Chapter 2 Literature review of the debate surrounding the need for intervention
2.2 The debate regarding the need for intervention in SMEs in general
After the Second World War, the rise of large businesses, conglomerates and multi-national corporations led many people to believe that there was no future for the small enterprise.
In the United Kingdom, it took the Bolton report published in 1971 in the United Kingdom, to highlight how badly the small business sector had been handled in the United Kingdom. The report was successful, not only in quantifying the small business sector’s contribution to the socio-economic structure of contemporary Britain, but also in identifying the main problems associated with it, as well as the fact that Britain was now lagging behind efforts in the small business sector in the United States of America, Germany, France and Japan.
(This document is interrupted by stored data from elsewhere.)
/-- R161, R163: `ADD r, r'` and `SUB r, r'`, with their encodings and blocks and their fault at step 2. -/
def Obligations.AddSubRegister : Prop :=
  ∀ (r : Nibble) (operand : Byte) (s : State), s.run = .fetching →
    let s2 := { s with ow := BitVec.ofNat 16 operand.toNat, ip := s.ip + 3 }
    let add := { s2 with iw := BitVec.ofNat 16 (0x0C90 + r.toNat) }
    let sub := { s2 with iw := BitVec.ofNat 16 (0x1090 + r.toNat) }
    Declared (.addRegReg r operand) (0x0C90 + r.toNat) [operand] 0x0C90
      [0x0048000A, 0x004A0011, 0x00004920, 0x00000006] ∧
    Declared (.subRegReg r operand) (0x1090 + r.toNat) [operand] 0x1090
      [0x0048000A, 0x004A0011, 0x00005120, 0x00000006] ∧
    (∀ d src, Reg.ofIndex r = some d → Reg.ofIndex (BitVec.ofNat 4 (operand.toNat % 16)) = some src →
      let a := (s.getReg d).toNat
      let b := (s.getReg src).toNat
      exec (.addRegReg r operand) s = .next
        (flags { add with stepCtr := 0 } ((a + b) % 65536) (decide (65536 ≤ a + b)) |>.setReg d (BitVec.ofNat 16 (a + b))) ∧
      exec (.subRegReg r operand) s = .next
        (flags { sub with stepCtr := 0 } ((a + 65536 - b) % 65536) (decide (a < b)) |>.setReg d
          (BitVec.ofNat 16 (a + 65536 - b)))) ∧
    (8 ≤ r.toNat ∨ 8 ≤ operand.toNat % 16 →
      exec (.addRegReg r operand) s = .next { add with stepCtr := 2, run := .faulted .badRegIndex } ∧
      exec (.subRegReg r operand) s = .next { sub with stepCtr := 2, run := .faulted .badRegIndex })

/-- R162, R164: `ADD r, imm16` and `SUB r, imm16`, with their encodings and blocks and their fault at step 2. -/
def Obligations.AddSubImmediate : Prop :=
  ∀ (r : Nibble) (imm : Word) (s : State), s.run = .fetching →
    let s2 := { s with t1 := imm, ip := s.ip + 4 }
    let add := { s2 with iw := BitVec.ofNat 16 (0x0CB0 + r.toNat) }
    let sub := { s2 with iw := BitVec.ofNat 16 (0x10B0 + r.toNat) }
    Declared (.addRegImm16 r imm) (0x0CB0 + r.toNat) (bytes2 imm.toNat) 0x0CB0
      [0x0048000A, 0x00490002, 0x00004B20, 0x00000006] ∧
    Declared (.subRegImm16 r imm) (0x10B0 + r.toNat) (bytes2 imm.toNat) 0x10B0
      [0x0048000A, 0x00490002, 0x00005320, 0x00000006] ∧
    (∀ d, Reg.ofIndex r = some d →
      let a := (s.getReg d).toNat
      let b := imm.toNat
      exec (.addRegImm16 r imm) s = .next
        (flags { add with stepCtr := 0 } ((a + b) % 65536) (decide (65536 ≤ a + b)) |>.setReg d (BitVec.ofNat 16 (a + b))) ∧
      exec (.subRegImm16 r imm) s = .next
        (flags { sub with stepCtr := 0 } ((a + 65536 - b) % 65536) (decide (a < b)) |>.setReg d
          (BitVec.ofNat 16 (a + 65536 - b)))) ∧
    (8 ≤ r.toNat →
      exec (.addRegImm16 r imm) s = .next { add with stepCtr := 2, run := .faulted .badRegIndex } ∧
      exec (.subRegImm16 r imm) s = .next { sub with stepCtr := 2, run := .faulted .badRegIndex })
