@[simp] theorem afterOperandByte_ow (b : Byte) (s : State) : (afterOperandByte b s).ow = b.setWidth 16 := rfl
@[simp] theorem afterOperandByte_ip (b : Byte) (s : State) : (afterOperandByte b s).ip = s.ip + 1 := rfl
@[simp] theorem afterOperandByte_stepCtr (b : Byte) (s : State) : (afterOperandByte b s).stepCtr = 2 := rfl
@[simp] theorem afterOperandByte_r0 (b : Byte) (s : State) : (afterOperandByte b s).r0 = s.r0 := rfl
@[simp] theorem afterOperandByte_r1 (b : Byte) (s : State) : (afterOperandByte b s).r1 = s.r1 := rfl
@[simp] theorem afterOperandByte_r2 (b : Byte) (s : State) : (afterOperandByte b s).r2 = s.r2 := rfl
@[simp] theorem afterOperandByte_r3 (b : Byte) (s : State) : (afterOperandByte b s).r3 = s.r3 := rfl
@[simp] theorem afterOperandByte_sp (b : Byte) (s : State) : (afterOperandByte b s).sp = s.sp := rfl
@[simp] theorem afterOperandByte_ss (b : Byte) (s : State) : (afterOperandByte b s).ss = s.ss := rfl
@[simp] theorem afterOperandByte_cs (b : Byte) (s : State) : (afterOperandByte b s).cs = s.cs := rfl
@[simp] theorem afterOperandByte_ds (b : Byte) (s : State) : (afterOperandByte b s).ds = s.ds := rfl
@[simp] theorem afterOperandByte_iw (b : Byte) (s : State) : (afterOperandByte b s).iw = s.iw := rfl
@[simp] theorem afterOperandByte_t0 (b : Byte) (s : State) : (afterOperandByte b s).t0 = s.t0 := rfl
@[simp] theorem afterOperandByte_t1 (b : Byte) (s : State) : (afterOperandByte b s).t1 = s.t1 := rfl
@[simp] theorem afterOperandByte_zf (b : Byte) (s : State) : (afterOperandByte b s).zf = s.zf := rfl
@[simp] theorem afterOperandByte_cf (b : Byte) (s : State) : (afterOperandByte b s).cf = s.cf := rfl
@[simp] theorem afterOperandByte_sf (b : Byte) (s : State) : (afterOperandByte b s).sf = s.sf := rfl
@[simp] theorem afterOperandByte_ie (b : Byte) (s : State) : (afterOperandByte b s).ie = s.ie := rfl
@[simp] theorem afterOperandByte_run (b : Byte) (s : State) : (afterOperandByte b s).run = s.run := rfl
@[simp] theorem afterOperandByte_rom (b : Byte) (s : State) : (afterOperandByte b s).rom = s.rom := rfl
@[simp] theorem afterOperandByte_mem (b : Byte) (s : State) : (afterOperandByte b s).mem = s.mem := rfl
@[simp] theorem afterOperandByte_grain (b : Byte) (s : State) : (afterOperandByte b s).grain = s.grain := rfl
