/-- What a control word may write of each component, by the component's own field (R96). -/
structure WithinWriteSets (cw : ControlWord) (s t : State) : Prop where
  iw : cw.lat ≠ .ii → t.iw = s.iw
  ow : cw.lat ≠ .oi → t.ow = s.ow
  regs : ∀ r, ¬ (cw.dst = .r1 ∧ Reg.ofIndex s.index1 = some r) → ¬ (cw.dst = .r2 ∧ Reg.ofIndex s.index2 = some r) →
    ¬ (cw.dst = .sp ∧ r = .sp) → t.getReg r = s.getReg r
  t0 : cw.dst ≠ .t0 → t.t0 = s.t0
  t1 : cw.dst ≠ .t1 → t.t1 = s.t1
  ie : cw.dst ≠ .ie → t.ie = s.ie
  flags : cw.alu = .none → t.zf = s.zf ∧ t.cf = s.cf ∧ t.sf = s.sf
  ip : cw.ipc ≠ .ipc1 → cw.ipc ≠ .ipc2 → cw.ipc ≠ .ipc4 → cw.ipc ≠ .jmp → t.ip = s.ip
  noWrite : cw.mem ≠ .wrt → ∀ l, t.mem.byteAt l = s.mem.byteAt l
  write : cw.mem = .wrt → ∀ l, l ≠ s.mem.locate (segValue cw.seg s) s.t0 →
    (cw.wid = .word → l ≠ s.mem.locate (segValue cw.seg s) (s.t0 + 1)) → s.mem.wf = true →
    t.mem.byteAt l = s.mem.byteAt l
  rom : t.rom = s.rom
  grain : t.grain = s.grain

/-- A change of the step and the run state alone is within every word's write sets. -/
theorem WithinWriteSets.of_sequencer (cw : ControlWord) (s : State) (k : Nibble) (run : RunState) :
    WithinWriteSets cw s { s with stepCtr := k, run := run } := by
  constructor <;> intros
  case regs r _ _ _ => cases r <;> rfl
  case flags => exact ⟨rfl, rfl, rfl⟩
  all_goals rfl

/-- A valid word's phases keep to its write sets. -/
theorem performWord_withinWriteSets (cw : ControlWord) (s : State) : WithinWriteSets cw s (performWord cw s) where
  iw h := by rw [performWord_iw, if_neg h]
  ow h := by rw [performWord_ow, if_neg h]
  regs r h1 h2 hsp := by rw [performWord_getReg, if_neg (not_or.mpr ⟨h1, h2⟩), if_neg hsp]
  t0 h := by rw [performWord_t0, if_neg h]
  t1 h := by rw [performWord_t1, if_neg h]
  ie h := by rw [performWord_ie, if_neg h]
  flags h := by rw [performWord_zf, performWord_cf, performWord_sf, if_pos h, if_pos h, if_pos h]; exact ⟨rfl, rfl, rfl⟩
  ip h1 h2 h4 hj := by rw [performWord_ip, ipControl_eq_ite, if_neg h1, if_neg h2, if_neg h4, if_neg hj]
  noWrite h l := by rw [performWord_mem, memoryPhase_byteAt_of_ne_wrt h]
  write h l hl hl' hm := by rw [performWord_mem, memoryPhase_of_wrt h, write_byteAt_ne hm hl hl']
  rom := performWord_rom cw s
  grain := performWord_grain cw s

theorem tickWord_withinWriteSets (cw : ControlWord) (s : State) : WithinWriteSets cw s (tickWord cw s) := by
  obtain ⟨-, h⟩ | ⟨-, -, h⟩ | ⟨-, -, f, -, h⟩ | ⟨-, -, -, h⟩ := tickWord_cases cw s <;> rw [h]
  · exact .of_sequencer cw s s.stepCtr s.run
  · exact .of_sequencer cw s 0 s.run
  · exact .of_sequencer cw s s.stepCtr (.faulted f)
  · exact performWord_withinWriteSets cw s

/-- Settles O24: the tick of the word, in each of its four outcomes, keeps to the write sets. -/
theorem writeSetOfEachField : Obligations.WriteSetOfEachField := by
  intro i cw s t hi h
  rw [exec_of_controlWord hi] at h
  cases h
  obtain ⟨iw, ow, regs, t0, t1, ie, flags, ip, noWrite, write, rom, grain⟩ := tickWord_withinWriteSets cw s
  exact ⟨iw, ow, regs, t0, t1, ie, flags, ip, noWrite, write, rom, grain⟩

/-! ### RTN (R81) -/

theorem exec_of_rtn {i : Instr} {cw : ControlWord} {s : State} (hi : i.controlWord? = some cw) (hr : cw.ipc = .rtn)
    (hs : s.run = .fetching) : exec i s = .next { s with stepCtr := 0 } := by
  rw [exec_of_controlWord hi, runWord, tickWord_rtn hs hr]

/-- Settles O25: the row forces `RTN` into its word. -/
theorem returnOnlyResetsTheStep : Obligations.ReturnOnlyResetsTheStep :=
  ⟨fun _ _ hs => exec_of_rtn rfl rfl hs, fun _ _ _ hi hr hs => exec_of_rtn hi hr hs⟩

/-! ### The rows of IPC (R82 to R87) -/

/-- The phases read IPC for IP and the run state only. -/
theorem performWord_withIpc (cw : ControlWord) (s : State) (c : IpcCode) :
    performWord { cw with ipc := c } s =
      { performWord { cw with ipc := .none } s with
        ip := ipControl c (dataOf cw s) s.ip
        run := haltControl c s.run } := rfl

/-- The checks read IPC for the reserved code only. -/
theorem validate_withIpc (cw : ControlWord) (s : State) {c : IpcCode} (h : c ≠ .reserved7) :
    validate { cw with ipc := c } s = validate { cw with ipc := .none } s := by
  cases c
  case reserved7 => exact absurd rfl h
  all_goals rfl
The conspicuous lack of vocational education and training among small business owner/managers and their workforce featured prominently in the findings summarised in the report (Matlay, 1999:6).
A number of researchers indicated that not only are the numbers of small and medium businesses increasing internationally, but that small and medium businesses are significant creators of new employment opportunities, underlining their importance in the world economy (Warren and Murphy, 2000:1; Watson, Hogarth-Scott and Wilson, 1998:218; Small Business Profile 2002 – A profile of Small Business in British Columbia, 2002:4). Governments are recognising this increased importance too, and this is reflected in new and changed legislation favouring small and medium businesses, clearly
the economy (Warren and Murphy, 2000:2; State of Small Business in South Africa, 1999:11).
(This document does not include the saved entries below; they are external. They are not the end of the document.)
/-- A router element's state (R163 to R166): the carry's phase (0 to emit its initial value, 1 forwarding, 2 ended), the
frame a reorder has collected, and what it has still to emit. -/
structure Elem where
  phase : Nat := 0
  frame : List Flit := []
  outq : List Flit := []
deriving DecidableEq, Repr

/-- An `accs` accumulator and its empty flag (R221). -/
structure Acc where
  acc : Value := 0
  empty : Bool := true
deriving DecidableEq, Repr

/-- What a request outstanding at the GEN port asks for (R233): a load, a streaming store's completion, a RELATCH passing in
request order (R232), a plane's source for a queued `mload` (R271); or, for the device itself (R23), a spilling out-channel's next flit
to be written or its oldest record to be read (R169), or a trace or residency record for a virtual address (R362, R364). -/
inductive ReqKind where
  | load | store | relatch (f : Flit) | plane (id : Nat) | spill (out : Nat) | unspill (out : Nat) | record (va : Nat)
deriving DecidableEq, Repr

/-- A request outstanding at the GEN port: who asked (task or pinned instance), for what, where each element translated
to, its scope, its sc form, for a streaming store the bytes (R231, R233, R258), the
translation epoch (R230), and since when a store stalls for undo space (R308). -/
structure GenReq where
  kind : ReqKind
  pinned : Bool
  task : Nat
  inst : Nat
  slot : Nat
  lsid : Nat
  ac : AC
  gather : Bool
  na : Bool
  elems : List (Option (Nat × Loc))
  data : List Byte
  osc : Option Scope
  sc : Bool
  lease : Nat
  gen : BitVec 8
  epoch : Nat
  stalled : Option Nat := none
deriving DecidableEq, Repr

/-- A line of the C role (R127, R285): VA div 64, cache generation, set and way, bytes, dirty mask, RIN stamp (R302),
poison, and the target its bytes came from. -/
structure CLine where
  line : Nat
  gen : BitVec 16
  set : Nat
  way : Nat
  data : Value
  dirty : BitVec 64
  stamp : Rin
  poison : Bool
  loc : Loc
deriving DecidableEq, Repr

/-- An entry of the decoded block buffer (R149): block address, cache generation, the block's words. -/
structure DecBlock where
  addr : Nat
  gen : BitVec 16
  words : List IWord
deriving DecidableEq, Repr

/-- A TLB entry (R229): lease identity and generation, page base VA, leaf size, the entry's 64 bits. -/
structure TlbEntry where
  lease : Nat
  gen : BitVec 8
  page : Nat
  big : Bool
  entry : BitVec 64
deriving DecidableEq, Repr

/-- A copy tag (R239): pending count, done bit, its bit of the tag error bitmap (R240), and how often each bit has been set, by which
`tagclr` knows the bits that stood at its fire (R269); the model's own. -/
structure Tag where
  pending : Nat := 0
  resv : Nat := 0
  done : Bool := false
  err : Bool := false
  doneSets : Nat := 0
  errSets : Nat := 0
deriving DecidableEq, Repr

/-- A weight plane (R241): plane format, its 2 KiB, and its scale bytes. -/
structure Plane where
  fmt : BitVec 3 := 0
  data : Memory := []
  scales : Memory := []
deriving DecidableEq, Repr

/-- An entry of the mangle's queue (R245, R271 to R274). -/
inductive MOp where
  | load (fmt : BitVec 3) (src : BitVec 64) (locs : List Loc)
  | swap
  | fence
  | run (shape : BitVec 5) (desc : BitVec 64)
  | zero (desc : BitVec 64)
deriving DecidableEq, Repr

/-- A queued mangle entry: its number in arm order, what it is, whether it has started, the tiles done, and the rows of the next tile taken
so far from an in-channel; of a load from global memory, the lines that its reply brought (R271). Of each tile done while the run goes on,
its number, its rows and what its 4 KiB held before (R245). -/
structure MEnt where
  id : Nat
  op : MOp
  started : Bool
  tile : Nat
  rows : List Value
  did : List (Nat × List Value × List Byte) := []
deriving DecidableEq, Repr

/-- An open carry (R77): the extent, and each element's exact partial sum as an integer and a power of two. -/
structure Carry where
  base : Nat
  tc : Nat
  sums : List (Int × Int)
deriving DecidableEq, Repr

/-- The mangle (R241 to R246): planes, queue, run slots reserved, open carries, check counters and the element choice
counter of R246. Planes zero, nothing queued at reset. -/
structure Mangle where
  active : Plane := {}
  shadow : Plane := {}
  queue : List MEnt := []
  nextId : Nat := 0
  resv : Nat := 0
  carries : List Carry := []
  checked : Nat := 0
  corrected : Nat := 0
  pick : Nat := 0
deriving DecidableEq, Repr

/-- Context entry states (R138). -/
inductive CtxState where
  | empty | loaded | active | frozen
deriving DecidableEq, Repr

/-- A context entry (R138, R139): state, kind, role code, the active and the shadow copy of its configuration words
(by unit · 2048 + field), its baste cuts (out-channel, baste number), and pending `constw` values (R198). -/
structure Ctx where
  st : CtxState := .empty
  pinned : Bool := false
  role : Nat := 0
  active : Table CWord := []
  shadow : Table CWord := []
  cuts : List (Nat × Nat) := []
  pendingK : Table Value := []
deriving DecidableEq, Repr

/-- The pool's division and its handshake (R121, R129, R132, R137): the pleat word in effect, sequence number, phase
(0 idle, 1 reserved, 2 to 6 steps 1 to 5), the reserving task, the requested word, the placer's lock, the scratch
watermark, the fired uncommitted `swm` values, and the first bank (pre-empting work, R350). -/
structure Pleat where
  word : BitVec 32 := 0
  seq : BitVec 16 := 0
  phase : Nat := 0
  owner : Option (Nat × Nat) := none
  req : BitVec 32 := 0
  lock : Bool := false
  swm : BitVec 32 := 0
  holds : Table (BitVec 32) := []
  bank0 : Nat := 0
  cBanks : Nat := 0
deriving DecidableEq, Repr

/-- Occupancy counters of R132 that are not derived: FHWM, CHIT, CMISS, DQHWM, REPLAY, PREF, PACC. Zero at reset. -/
structure Occ where
  fhwm : Nat := 0
  chit : Nat := 0
  cmiss : Nat := 0
  dqhwm : Nat := 0
  replay : Nat := 0
  pref : Nat := 0
  pacc : Nat := 0
deriving DecidableEq, Repr

/-- One core (R16): the patch it holds and its place in it, its pool, contexts, channels, tasks, engines and counters; `late` holds the
device's own requests that its GEN port has yet to accept (R23).
Blank (rinsed, R25) at reset. -/
structure Core where
  patch : Option Nat := none
  px : Nat := 0
  py : Nat := 0
  stage : Nat := 0
  act : Option Nat := none
  nTasks : Nat := 0
  frame : Nat := 0
  frame0 : Nat := 0
  pool : Memory := []
  poisonRows : List Nat := []
  bankDirty : List Nat := []
  pleat : Pleat := {}
  occ : Occ := {}
  ctxs : Table Ctx := []
  ins : Table InCh := []
  outs : Table OutCh := []
  elems : Table Elem := []
  accs : Table Acc := []
  tasks : Table Task := []
  pinst : List Inst := []
  nextInst : Nat := 0
  arrivals : Nat := 0
  streams : Table Nat := []
  gen : List GenReq := []
  late : List GenReq := []
  stop7 : Bool := false
  seen7 : List Nat := []
  cacheGen : BitVec 16 := 0
  cache : List CLine := []
  dirtyQ : List Nat := []
  plru : Table Nat := []
  blocks : List DecBlock := []
  tlb : List TlbEntry := []
  tags : Table Tag := []
  mangle : Mangle := {}
  rin : Rin := 0
  counters : Table (Table Nat) := []
  winFill : Table (Nat × Nat) := []
  resStart : Nat := 0
  resBase : Table Nat := []
  replays : List Nat := []
  withdrawn : Bool := false
deriving DecidableEq, Repr

/-! ### Patches, barrier objects, fault records -/

/-- A barrier object (R296): phase, arrival count, expected count of the current phase. -/
structure BarObj where
  phase : BitVec 32 := 0
  count : Nat := 0
  expect : Nat := 0
deriving DecidableEq, Repr

/-- A fault waiting to be recorded (R337). -/
structure FaultInfo where
  cause : BitVec 8
  sub : BitVec 8
  flags : BitVec 8
  slot : Option Nat
  task : Nat
  ctx : Nat
  arm : Nat
  stage : Nat
  lsid : Option Nat
  lane : Option Nat
  blk : Nat
  addr : BitVec 64
  px : Nat
  py : Nat
  chan : Option (Bool × Nat)
  word : Nat
  rin : Rin
  time : Nat
deriving DecidableEq, Repr

/-- What a patch is doing: running, stopping for a fault (R335), stopped by the debugger (R341), frozen after a fault or
STALL_REPORT (R170, R335), resident after retirement (R356), held for its class R record (R320), evicted (R112), frozen
under a pre-empting patch (R350), stopped for a save (R317), not yet started. -/
inductive PatchState where
  | loaded | running | stopping | debugStop | frozen | resident | retiring | evicted | victim | saving
deriving DecidableEq, Repr

/-- A patch (R112, R139 to R143, R296, R320): whose it is, where it stands, its header words, its region sequencer,
its barrier objects, its retention point and its pending fault; whether it was evicted for a launch of priority 7 and goes back first
(R349), what it was doing when it was evicted or frozen, and the packet that launched it; the placer's step that is stopping it, with its packet
(R113), and whether it stands at a context transition for it (R35); the interval whose save it still waits to write, its area having no
room for undo entries (R308, R317). -/
structure Patch where
  lease : Nat
  pk : Nat
  queue : Nat
  ptag : BitVec 32
  x : Nat
  y : Nat
  w : Nat
  h : Nat
  hdr : List CWord
  obj : Nat
  crc : CWord
  st : PatchState
  prio : Nat
  keep : Bool
  seed : BitVec 64
  perms : BitVec 8
  reqs : List (Nat × Nat × Nat)
  latched : Option Nat
  ctx : Nat
  bars : Table BarObj
  lbars : Table BarObj
  retention : Rin
  saveRin : Rin
  launched : Nat
  ingested : Rin
  idle : Nat
  fault : Option FaultInfo
  extra : Nat
  sealpt : Bool
  args : List Value
  host : Option Nat
  loan : Option Nat
  retireRin : Option Rin
  ahead : Bool
  was : PatchState
  words : Value
  stop : Option (Instr × Nat) := none
  held : Bool := false
  saveDue : Option Rin := none
deriving DecidableEq, Repr

/-! ### Queues and the command pipeline -/

/-- A hardware queue (R82 to R85). Closed and zero at reset. -/
structure Queue where
  vf : Nat := 0
  owner : Nat := 0
  prio : Nat := 0
  size : Nat := 0
  posters : List Nat := []
  head : BitVec 32 := 0
  tail : BitVec 32 := 0
  badwr : Nat := 0
  ovfl : Bool := false
  stopped : Bool := false
  chead : BitVec 32 := 0
  ctail : BitVec 32 := 0
  ring : List Value := []
  recs : Table (BitVec 256) := []
  rresv : Nat := 0
  cresv : Nat := 0
deriving DecidableEq, Repr

/-- Where a packet stands in the pipeline (R96): `act` between leaving the dependences and its own effect, `leasing` while a LEASE
is carried out. -/
inductive Stage where
  | validate | depend | act | place | leasing | fill | launch | running | complete
deriving DecidableEq, Repr

/-- A packet that has left its ring (R86, R96, R98): its number and queue, its bytes, where it stands, its ingest, the lease that it
acts for (4,096 is none), whether its waiters stand, its outcome, since when it is ready and by how many levels it has
risen (R99), its patch, the interval whose SEALED it waits for, the requests of a COPY done, its charge, whether the load is skipped or
done, the requests of a COPY, when it began to run or was last on or off a loan, the borrowed cores, when it was done, and the header that
validate read; the VF that its queue served, the generation of its lease, and the borrowed core-ns that are past (R99). -/
structure Pkt where
  num : Nat
  queue : Nat
  words : Value
  stage : Stage
  ingest : Nat
  rin : Rin
  lease : Nat
  registered : Bool
  status : Nat
  field : Nat
  result : BitVec 64
  ready : Option Nat
  levels : Nat
  patch : Option Nat
  sealFor : Option Rin
  copied : Nat
  charge : Nat
  skipFill : Bool
  requests : List Value
  began : Nat
  borrowed : Nat
  doneSeq : Nat
  hdr : List CWord
  vf : Nat := 0
  leaseGen : BitVec 8 := 0
  lent : Nat := 0
deriving DecidableEq, Repr

/-! ### Leases, VFs, owners -/

/-- Lease states (R104). -/
inductive LeaseState where
  | granting | granted | releasing | rinsing
deriving DecidableEq, Repr

/-- A loan carved out of a lease (R100, R116). -/
structure Loan where
  num : Nat
  x : Nat
  y : Nat
  w : Nat
  h : Nat
  borrower : Nat
  rinsed : Bool
deriving DecidableEq, Repr

/-- A profiling session (R364): its buffer ring and the records dropped. -/
structure Profile where
  va : Nat
  size : Nat
  next : Nat
  lost : Nat
deriving DecidableEq, Repr

/-- A peer binding (R378). -/
structure PeerBind where
  px : Nat
  py : Nat
  out : Nat
  device : Nat
  lease : Nat
  rx : Nat
  ry : Nat
  rin : Nat
  port : Nat
deriving DecidableEq, Repr

/-- A lease (R102 to R111, R226, R337, R341): state, generation, rectangle, channel set, second-tier extents, page table
leaves by page index, counters, fault records, loans, session, bindings, pairing; the packet that waits for its rinse, the cores still
to be rinsed, the rectangle and channel set that a RESIZE in progress leads to; its read and write permission in the owner lists of
shared channels and extents, by channel or 2,048 + extent (R107, R108), one that is not listed having both; the lines of its page
table that are poisoned, by level and entry number div 8 (R226, R229); and the number of the next forwarded release that it has not heard
(R352). -/
structure Lease where
  st : LeaseState
  gen : BitVec 8
  vf : Nat
  owner : Nat
  x : Nat
  y : Nat
  w : Nat
  h : Nat
  chans : List Nat
  exts : List Nat
  big : Table (BitVec 64)
  small : Table (BitVec 64)
  epoch : Nat
  hemlint : Nat
  stalelint : Nat
  rollbacks : Nat
  undoStalls : Nat
  denied : Nat
  faults : List (BitVec 512)
  faultCount : BitVec 32
  debug : Bool
  prof : Option Profile
  binds : List PeerBind
  pair : Option (Nat × Nat × BitVec 8)
  loans : List Loan
  reqQueue : Nat
  pk : Option Nat
  rinses : List Nat
  want : Option ((Nat × Nat × Nat × Nat) × List Nat)
  rights : Table (Bool × Bool) := []
  ptBad : List (Nat × Nat) := []
  heardSeq : Nat := 0
deriving DecidableEq, Repr

/-- A snapshot slot of a mailbox (R365, R366). -/
structure Snap where
  sel : BitVec 32 := 0
  lease : Nat := 0
  latch : BitVec 64 := 0
  flag : Bool := false
deriving DecidableEq, Repr

/-- A shootdown in progress (R230): the lease, the page ranges, the block instances that hold older translations (core, slot, number),
and for MIGRATE its range, target and tier while the copy is still to come (R228). -/
structure Shoot where
  lease : Nat
  va : Nat
  size : Nat
  insts : List (Nat × Nat × Nat)
  mig : Option (Nat × Bool)
deriving DecidableEq, Repr

/-- A function's BAR 2 mailbox with the command submitted, its shootdown and its BAR 4 binding (R371, R372), and for a VF its configuration
(R373). Function 0 is the PF. Zero at reset but PERMS, which is 0x10. -/
structure Func where
  cmd : Value := 0
  served : Value := 0
  rsp : Value := 0
  done : Bool := false
  busy : Bool := false
  shoot : Option Shoot := none
  snaps : Table Snap := []
  win : Option (Nat × Nat) := none
  configured : Bool := false
  owner : Nat := 0
  cores : Nat := 0
  chans : Nat := 0
  exts : Nat := 0
  perms : BitVec 8 := 0x10
  credits : List Nat := []
  peer : List Nat := []
  out : Bool := false
  world : Table Snap := []
deriving DecidableEq, Repr

/-- An owner (R99, R358, R374, R385): weight, key hash, meters in table order with what is still below a unit of each, reset
epoch, deficit, and of the meter window its active core cycles by island and its bytes moved. The spec gives no weight before
OWNER: assumption 5. -/
structure Owner where
  weight : Nat := 1
  key : Option (BitVec 384) := none
  meters : Table Nat := []
  fine : Table Nat := []
  epoch : Nat := 0
  deficit : Int := 0
  active : Table Nat := []
  moved : Nat := 0
deriving DecidableEq, Repr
An alternative viewpoint comes from Hallberg (2000:4) of the World Bank’s International Finance Corporation. Hallberg firstly distinguished micro enterprises as those businesses that trade in the informal sector, and small and medium enterprises as those businesses that trade in the formal sector. Hallberg (2000:5) suggested that more and more SMEs grow into large businesses as the developing economy matures towards a developed economy, rather than as a result of interventions. Hallberg suggested that the evidence points to the fact that within industries, SMEs are in fact less labour intensive than large businesses within a sector, and that the labour intensiveness is related to the industry rather than the size of the business. Hallberg further stated that developing countries by default will have a greater percentage of SMEs as their economies are young and weak, and that as a country moves towards becoming a developed country, so too does the mix of SMEs to large businesses change in favour of large businesses. Hallberg (2000:6) postulated that SMEs create more jobs because there are more of them. However, she says that if the job destruction rate is factored in, then SMEs do not create more jobs. Therefore, the only way to increase job creation, using SMEs, was to increase the job creation rate by increasing the rate at which SMEs are created, rather than the rate at which micro enterprises are created. Hallberg (2000:10) nonetheless believed that interventions are required, with a bias towards functional interventions in order to grow the rate at which SMEs are established.
This realisation of the importance of SMEs, leads to the question as to whether or not government should intervene in any way in order to
accelerate the establishment and growth of SMEs. Bridge (1998:205) suggests that because job creation is important to governments, especially during periods of high unemployment, governments will be prepared to intervene. However, Bridge (1998:216) further suggests that the proponents of a free market system argue that the laws of supply and demand must be allowed to rule, and that interventions in the SME market are of no value. Bridge suggests that the benefits of free enterprise should be sufficient inducement to get individuals to start enterprises. However, interventionist proponents argue that this is only applicable in perfectly competitive markets, and is therefore only applicable in theory (Bridge, 1998:217).
Bridge (1998:218) suggests that all legislation related to business that already exists in any country, is in itself an intervention, and that a precedent for intervention has thereby been set. Bridge (1998:218) further suggests that a laissez-faire economic approach suggested by some governments is seldom, if ever, seen in practice.
Matlay (2001:396) describes the interventions in Eastern Europe after the collapse of communism in terms that indicate that the local governments used functional intervention, and, according to Matlay, these efforts were successful despite setbacks caused by unsuccessful selective interventions.
Wint (1998:282) also quotes the World Bank as arguing that their research indicated that economic success with a high growth rate in eight (8) countries studied appeared to be directly related to functional interventions. Wint (1998:294) further suggests that the role of government should be to manage the macroeconomic environment as it is the least obtrusive, yet is the intervention that creates the best environment for growth by creating a stable
economic environment which does not suffer from widely fluctuating macroeconomic factors such as exchange rate and inflation.
Lohmann (Online, 9 November 2003:2) found that in Hawaii, which was perceived to be one of the worst places in the United States for entrepreneurial activity to be able to occur, there was a remarkable number of entrepreneurs. He was astounded that despite anti-growth, anti-business government policies, combined with an economy in recession which should doom many of the local companies to failure, they succeeded with remarkable results.